AIM OF THE TASK:
For each record that follows, write out an identical copy.

MATERIAL TO PROCESS:
/-- Every instruction but CMP carries the flags through; JEQ and JNE when the equal bit is the same. -/
theorem exec_setFlags {i : Instr} {s : State} {f : BitVec 3} (hcmp : i.operation ≠ .cmp)
    (hE : i.operation = .jeq ∨ i.operation = .jne → (s.setFlags f).flagE = s.flagE) :
    exec i (s.setFlags f) = mapNext (·.setFlags f) (exec i s) := by
  cases i with
  | cmp v c a b => exact absurd rfl hcmp
  | jeq v a => exact execJeq_setFlags v a (hE (.inl rfl))
  | jne v a => exact execJne_setFlags v a (hE (.inr rfl))
  | loadImmediate v a imm => exact withReg_setFlags fun ra => advance_setFlags _ v s (s.setReg ra imm) f
  | push v a => exact withReg_setFlags fun ra => advance_setFlags _ v s (s.decSp.write s.decSp.sp (s.decSp.reg ra)) f
  | pop v a => exact withReg_setFlags fun ra => advance_setFlags _ v s (s.setReg ra (s.read s.sp)).incSp f
  | print v a => exact withReg_setFlags fun ra => advance_setFlags _ v s (s.emit (.print (s.reg ra))) f
  | tst v c a b =>
    exact withReg_setFlags fun ra => withReg_setFlags fun rb => advance_setFlags _ v s (s.emit (.tst _)) f
  | div v c a b => exact aluTwo_setFlags aluDiv_valueOrDivision _ v a b s f
  | mod v c a b => exact aluTwo_setFlags aluMod_valueOrDivision _ v a b s f
  | add v c a b | sub v c a b | mul v c a b | and v c a b | or v c a b | xor v c a b | shl v c a b | shr v c a b =>
    exact aluTwo_setFlags (by intros; exact .inl ⟨_, rfl⟩) _ v a b s f
  | inc v c a | dec v c a | not v c a => exact aluOne_setFlags (by intros; exact .inl ⟨_, rfl⟩) _ v a s f
  | call v a => exact withReg_setFlags fun _ => withNext_mapNext rfl (fun _ _ _ => rfl) fun _ => rfl
  | jmp v a => exact withReg_setFlags fun _ => rfl
  | halt | ret | illegalCount | illegalAlu | illegalControl | illegalPrimary => rfl

/-- What CMP keeps of flags put in before it: those it has when it raises, none when it completes (42_alu.md R88). -/
def keepFlagsOnError (f : BitVec 3) (t : State) : State := { t with fl := if t.run ≠ .error then t.fl else f }

theorem advance_keepFlagsOnError (ir : Byte) (v : OperandCount) {s : State} (hrun : s.run = .running) (f g : BitVec 3) :
    advance ir v (s.setFlags f) ((s.setFlags f).setFlags g) =
      mapNext (keepFlagsOnError f) (advance ir v s (s.setFlags g)) :=
  withNext_mapNext rfl (fun _ _ _ => rfl) fun next => by
    simp [keepFlagsOnError, hrun, State.setFlags, State.setPc]

theorem exec_cmp_setFlags (v : OperandCount) (c : Bool) (a b : Byte) {s : State} (hrun : s.run = .running)
    (f : BitVec 3) :
    exec (.cmp v c a b) (s.setFlags f) = mapNext (keepFlagsOnError f) (exec (.cmp v c a b) s) :=
  withReg_mapNext (fun _ _ _ => rfl) fun _ => withReg_mapNext (fun _ _ _ => rfl) fun _ =>
    advance_keepFlagsOnError _ v hrun f _

/-- Settles O33: CMP overwrites the flags put in unless it raises, every other instruction carries them through. -/
theorem onlyCmpWritesAndOnlyBranchesReadFlags : Obligations.OnlyCmpWritesAndOnlyBranchesReadFlags := by
  intro i s t f hrun h
  refine ⟨exec_fl_of_ne_cmp h, fun hread => ?_⟩
  change exec i (s.setFlags f) = _
  by_cases hcmp : i.operation = .cmp
  · obtain ⟨v, c, a, b, rfl⟩ := eq_cmp_of_operation hcmp
    rw [exec_cmp_setFlags v c a b hrun f, h]
    simp [keepFlagsOnError, Instr.operation]
  · have hE (hbranch : i.operation = .jeq ∨ i.operation = .jne) : (s.setFlags f).flagE = s.flagE :=
      hread.resolve_left fun ⟨hjeq, hjne⟩ => hbranch.elim hjeq hjne
    rw [exec_setFlags hcmp hE, h]
    simp [hcmp, State.setFlags]

end Sys2Proof.Machine
end

section
/-! ## Register writes, reset values, the printed line -/

namespace Sys2Proof.Machine

open Sys2Proof Sys2Proof.Claims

RESPONSE TO THIS TASK:
/-- Every instruction but CMP carries the flags through; JEQ and JNE when the equal bit is the same. -/
theorem exec_setFlags {i : Instr} {s : State} {f : BitVec 3} (hcmp : i.operation ≠ .cmp)
    (hE : i.operation = .jeq ∨ i.operation = .jne → (s.setFlags f).flagE = s.flagE) :
    exec i (s.setFlags f) = mapNext (·.setFlags f) (exec i s) := by
  cases i with
  | cmp v c a b => exact absurd rfl hcmp
  | jeq v a => exact execJeq_setFlags v a (hE (.inl rfl))
  | jne v a => exact execJne_setFlags v a (hE (.inr rfl))
  | loadImmediate v a imm => exact withReg_setFlags fun ra => advance_setFlags _ v s (s.setReg ra imm) f
  | push v a => exact withReg_setFlags fun ra => advance_setFlags _ v s (s.decSp.write s.decSp.sp (s.decSp.reg ra)) f
  | pop v a => exact withReg_setFlags fun ra => advance_setFlags _ v s (s.setReg ra (s.read s.sp)).incSp f
  | print v a => exact withReg_setFlags fun ra => advance_setFlags _ v s (s.emit (.print (s.reg ra))) f
  | tst v c a b =>
    exact withReg_setFlags fun ra => withReg_setFlags fun rb => advance_setFlags _ v s (s.emit (.tst _)) f
  | div v c a b => exact aluTwo_setFlags aluDiv_valueOrDivision _ v a b s f
  | mod v c a b => exact aluTwo_setFlags aluMod_valueOrDivision _ v a b s f
  | add v c a b | sub v c a b | mul v c a b | and v c a b | or v c a b | xor v c a b | shl v c a b | shr v c a b =>
    exact aluTwo_setFlags (by intros; exact .inl ⟨_, rfl⟩) _ v a b s f
  | inc v c a | dec v c a | not v c a => exact aluOne_setFlags (by intros; exact .inl ⟨_, rfl⟩) _ v a s f
  | call v a => exact withReg_setFlags fun _ => withNext_mapNext rfl (fun _ _ _ => rfl) fun _ => rfl
  | jmp v a => exact withReg_setFlags fun _ => rfl
  | halt | ret | illegalCount | illegalAlu | illegalControl | illegalPrimary => rfl

/-- What CMP keeps of flags put in before it: those it has when it raises, none when it completes (42_alu.md R88). -/
def keepFlagsOnError (f : BitVec 3) (t : State) : State := { t with fl := if t.run ≠ .error then t.fl else f }

theorem advance_keepFlagsOnError (ir : Byte) (v : OperandCount) {s : State} (hrun : s.run = .running) (f g : BitVec 3) :
    advance ir v (s.setFlags f) ((s.setFlags f).setFlags g) =
      mapNext (keepFlagsOnError f) (advance ir v s (s.setFlags g)) :=
  withNext_mapNext rfl (fun _ _ _ => rfl) fun next => by
    simp [keepFlagsOnError, hrun, State.setFlags, State.setPc]

theorem exec_cmp_setFlags (v : OperandCount) (c : Bool) (a b : Byte) {s : State} (hrun : s.run = .running)
    (f : BitVec 3) :
    exec (.cmp v c a b) (s.setFlags f) = mapNext (keepFlagsOnError f) (exec (.cmp v c a b) s) :=
  withReg_mapNext (fun _ _ _ => rfl) fun _ => withReg_mapNext (fun _ _ _ => rfl) fun _ =>
    advance_keepFlagsOnError _ v hrun f _

/-- Settles O33: CMP overwrites the flags put in unless it raises, every other instruction carries them through. -/
theorem onlyCmpWritesAndOnlyBranchesReadFlags : Obligations.OnlyCmpWritesAndOnlyBranchesReadFlags := by
  intro i s t f hrun h
  refine ⟨exec_fl_of_ne_cmp h, fun hread => ?_⟩
  change exec i (s.setFlags f) = _
  by_cases hcmp : i.operation = .cmp
  · obtain ⟨v, c, a, b, rfl⟩ := eq_cmp_of_operation hcmp
    rw [exec_cmp_setFlags v c a b hrun f, h]
    simp [keepFlagsOnError, Instr.operation]
  · have hE (hbranch : i.operation = .jeq ∨ i.operation = .jne) : (s.setFlags f).flagE = s.flagE :=
      hread.resolve_left fun ⟨hjeq, hjne⟩ => hbranch.elim hjeq hjne
    rw [exec_setFlags hcmp hE, h]
    simp [hcmp, State.setFlags]

end Sys2Proof.Machine
end

section
/-! ## Register writes, reset values, the printed line -/

namespace Sys2Proof.Machine

open Sys2Proof Sys2Proof.Claims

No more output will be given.